Looking at the scatterplot above, we can see that the random variables $X$ and $Y$ are correlated. There are various statistical measures that allow us to quantify the degree of linear correlation. The most commonly used is Pearson’s product-moment correlation coefficient. It is available in scipy.stats.

In [5]:
scipy.stats.pearsonr(X, Y)
Out[5]:
(-0.6432244071889837, 5.338401261314037e-13)

The first return value is the linear correlation coefficient, a value between -1 and 1 which measures the strength of the linear correlation. A value greater than 0.9 indicates a strong positive linear correlation, and a value lower than -0.9 indicates strong negative linear correlation (when $X$ increases, $Y$ decreases).

(The second return value is a p-value, which is a measure of the confidence which can be placed in the estimation of the correlation coefficient (smaller = more confidence). It tells you the probability of an uncorrelated system producing datasets that have a Pearson correlation at least as extreme as the one computed from these datasets. Here we have a very very low p-value, so high confidence in the estimated value of the correlation coefficient.)

Exercises

Exercise: show that when the error in $Y$ decreases, the correlation coefficient increases.

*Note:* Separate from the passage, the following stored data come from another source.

theorem of_rxByte (b : BitVec 8) : CommandEffect s (.rxByte b) (s.rxByte b) := by
  obtain ⟨-, h⟩ | ⟨-, -, -, h⟩ | ⟨-, -, -, h⟩ | ⟨-, hrx, h⟩ := s.rxByte_cases b
  · exact h ▸ .answered _ _ nofun
  · exact h ▸ .messageStarted b
  · exact h ▸ .answered _ _ nofun
  · rw [h]
    obtain ⟨rfl, hvalid, h⟩ | ⟨-, -, h⟩ | ⟨-, -, h⟩ | ⟨-, hroom, h⟩ := s.rxAppend_cases b
    · exact h ▸ .messageLatched _ hrx hvalid
    · exact h ▸ .messageDropped b
    · exact h ▸ .messageDropped b
    · exact h ▸ .byteAccumulated b hrx hroom

theorem of_limitedSend {i : Instr} (hi : i.mnemonic = .txCc ∨ i.mnemonic = .txDt1) {p : Nat}
    (hp : p < s.cfg.paramCount) {bytes : List (BitVec 8)} (hbytes : 2 ≤ bytes.length ∧ bytes.length ≤ 13) :
    CommandEffect s i (s.limitedSend p bytes) := by
  obtain ⟨-, h⟩ | ⟨-, h⟩ := s.limitedSend_cases p bytes
  · exact h ▸ .sentOnSlot i hi p bytes hp hbytes
  · exact h ▸ .sendSuppressed i hi

theorem of_pdAccept {p : BitVec 10} {imm : BitVec 16} (hp : p.toNat < s.cfg.paramCount)
    (hin : (s.cfg.pd p.toNat).min ≤ imm.toInt ∧ imm.toInt ≤ (s.cfg.pd p.toNat).max) :
    CommandEffect s (.pdUpdate p imm) (s.pdAccept p.toNat imm.toInt) := by
  cases h : ((s.slot p.toNat).filter (s.cfg.pd p.toNat) imm.toInt).moved s.cfg.pdDeadband
  · simp only [State.pdAccept, h]
    exact .slotFiltered p imm _ hp hin
  · simp only [State.pdAccept, h]
    exact .slotCommitted p imm _ hp hin

theorem of_pdUpdate {p : BitVec 10} {imm : BitVec 16} (hp : p.toNat < s.cfg.paramCount) :
    CommandEffect s (.pdUpdate p imm)
      (if s16 imm < (s.cfg.pd p.toNat).min ∨ (s.cfg.pd p.toNat).max < s16 imm then s.raise .outOfRange
       else s.pdAccept p.toNat (s16 imm)) := by
  split
  case isTrue => exact .refused _ 3 (by decide)
  case isFalse hin =>
    obtain ⟨hlo, hhi⟩ := not_or.mp hin
    exact of_pdAccept hp ⟨not_lt.mp hlo, not_lt.mp hhi⟩

theorem of_crWrite (r : BitVec 10) (v : BitVec 16) (n : Nat) : CommandEffect s (.crWr r v) (s.crWrite v n) := by
  unfold State.crWrite
  split
  case h_1 =>
    split
    case isTrue => exact .refused _ 1 (by decide)
    case isFalse hv => exact .channelWritten r v (by omega)
  case h_2 =>
    split
    case isTrue => exact .refused _ 3 (by decide)
    case isFalse => exact .mfrIdWritten r v
  case h_3 =>
    split
    case isTrue => exact .refused _ 3 (by decide)
    case isFalse => exact .modelIdWritten r v
  case h_4 =>
    split
    case isTrue => exact .refused _ 3 (by decide)
    case isFalse => exact .hystTWritten r v
  case h_5 => exact .refused _ 7 (by decide)

theorem of_rxDt1 : CommandEffect s .rxDt1
    (if s.msgValid = false ∨ s.msgLen.toNat < 11 ∨ s.msgByte 4 ≠ 0x12#8 then s.raise .malformed
     else s.ok (s.msgByte 5 ++ s.msgByte 6 ++ s.msgByte 7 ++ s.msgByte 8)) := by
  split
  · exact .refused _ 6 (by decide)
  · exact .answered _ _ nofun

theorem of_csVer (c : BitVec 8) :
    CommandEffect s (.csVer c) (if s.csumPlus c ≠ 0 then s.raise .checksumError else s.ok 1) := by
  split
  · exact .refused _ 5 (by decide)
  · exact .answered _ _ nofun

end Arms

/-- Every command, with every operand, in every state, completes with one of its effects. -/
theorem exec_completes (i : Instr) (s : State) : ∃ t, exec i s = .next t ∧ CommandEffect s i t := by
  cases i with
  | nop => exact ⟨_, rfl, .answered _ _ nofun⟩
  | anRead ch => exact ⟨_, rfl, of_onChannel (.channelRead ch _)⟩
  | anGet ch => exact ⟨_, rfl, of_onChannel fun _ => .answered _ _ nofun⟩
  | anChanged ch => exact ⟨_, rfl, of_onChannel (.flagCleared ch _)⟩
  | anCal => exact ⟨_, rfl, of_anCal⟩
  | anCalrd ch => exact ⟨_, rfl, of_onChannel fun _ => .answered _ _ nofun⟩
  | smUpdate ch v => exact ⟨_, rfl, of_onChannel (.smootherFed ch v _)⟩
  | smReset ch => exact ⟨_, rfl, of_onChannel (.smootherReset ch)⟩
  | norm ch v => exact ⟨_, rfl, of_onChannel fun _ => .answered _ _ nofun⟩
  | hyst cur prev thr => exact ⟨_, rfl, .answered _ _ nofun⟩
  | btPoll => exact ⟨_, rfl, .polled _⟩
  | btState j => exact ⟨_, rfl, of_onButton (.answered _ _ nofun)⟩
  | btPressed j => exact ⟨_, rfl, of_onButton (.answered _ _ nofun)⟩
  | btReleased j => exact ⟨_, rfl, of_onButton (.answered _ _ nofun)⟩
  | rxByte b => exact ⟨_, rfl, of_rxByte b⟩
  | rxRd k => exact ⟨_, rfl, of_onMessage (.answered _ _ nofun)⟩
  | rxDt1 => exact ⟨_, rfl, of_rxDt1⟩
  | csClr => exact ⟨_, rfl, .checksumSet _ (.inl rfl) 0 0⟩
  | csAdd b => exact ⟨_, rfl, .checksumSet _ (.inr rfl) _ _⟩
  | csGen => exact ⟨_, rfl, .answered _ _ nofun⟩
  | csVer c => exact ⟨_, rfl, of_csVer c⟩
  | txCc p a b => exact ⟨_, rfl, of_onSlot fun hp => of_limitedSend (.inl rfl) hp (by simp)⟩
  | txPc b => exact ⟨_, rfl, .sent _ (.inl rfl) _ (by simp)⟩
  | txDt1 p b => exact ⟨_, rfl, of_onSlot fun hp => of_limitedSend (.inr rfl) hp (by simp)⟩
  | txRq1 => exact ⟨_, rfl, .sent _ (.inr rfl) _ (by simp)⟩
  | txSeta h m l => exact ⟨_, rfl, .addressStaged h m l⟩
  | txSets h m l => exact ⟨_, rfl, .sizeStaged h m l⟩
  | pdUpdate p imm => exact ⟨_, rfl, of_onSlot of_pdUpdate⟩
  | pdGet p => exact ⟨_, rfl, of_onSlot fun _ => .answered _ _ nofun⟩
  | pdPrev p => exact ⟨_, rfl, of_onSlot fun _ => .answered _ _ nofun⟩
  | crRd r => exact ⟨_, rfl, of_onRegister (.answered _ _ nofun)⟩
  | crWr r v => exact ⟨_, rfl, of_onRegister (of_crWrite r v _)⟩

Exercise: produce data and a plot with a negative correlation coefficient.

Anscombe’s quartet

Let’s examine four datasets produced by the statistician Francis Anscombe to illustrate the importance of exploring your data qualitatively (for example by plotting the data), rather than relying only on summary statistics such as the linear correlation coefficient.

In [6]:
x =  numpy.array([10, 8, 13, 9, 11, 14, 6, 4, 12, 7, 5])
y1 = numpy.array([8.04, 6.95, 7.58, 8.81, 8.33, 9.96, 7.24, 4.26, 10.84, 4.82, 5.68])
y2 = numpy.array([9.14, 8.14, 8.74, 8.77, 9.26, 8.10, 6.13, 3.10, 9.13, 7.26, 4.74])
y3 = numpy.array([7.46, 6.77, 12.74, 7.11, 7.81, 8.84, 6.08, 5.39, 8.15, 6.42, 5.73])
x4 = numpy.array([8,8,8,8,8,8,8,19,8,8,8])
y4 = numpy.array([6.58,5.76,7.71,8.84,8.47,7.04,5.25,12.50,5.56,7.91,6.89])
In [7]:
plt.plot(x, y1, 'ks', marker='o', color='blue')
plt.title(u"Anscombe quartet n°1")
plt.margins(0.1)
In [8]:
scipy.stats.pearsonr(x, y1)
Out[8]:
(0.81642051634484, 0.002169628873078789)
In [9]:
plt.plot(x, y2, 'ks', marker='o', color='blue')
plt.title(u"Anscombe quartet n°2")
plt.margins(0.1)
In [10]:
scipy.stats.pearsonr(x, y2)
Out[10]:
(0.8162365060002427, 0.002178816236910803)
In [11]:
plt.plot(x, y3, 'ks', marker='o', color='blue')
plt.title(u"Anscombe quartet n°3")
plt.margins(0.1)
In [12]:
scipy.stats.pearsonr(x, y3)
Out[12]:
(0.8162867394895981, 0.0021763052792280304)
In [13]:
plt.plot(x4, y4, 'ks', marker='o', color='blue')
plt.title("Anscombe quartet n°4")
plt.margins(0.1)
In [14]:
scipy.stats.pearsonr(x4, y4)
Out[14]:
(0.816521436888503, 0.0021646023471972127)

Notice that the linear correlation coefficient of the four datasets is identical, though clearly the relationship between $X$ and $Y$ is very different in each case! This illustrates the risks of depending only on quantitative descriptors to understand your datasets: you should also use different types of plots to give you a better overview of the data.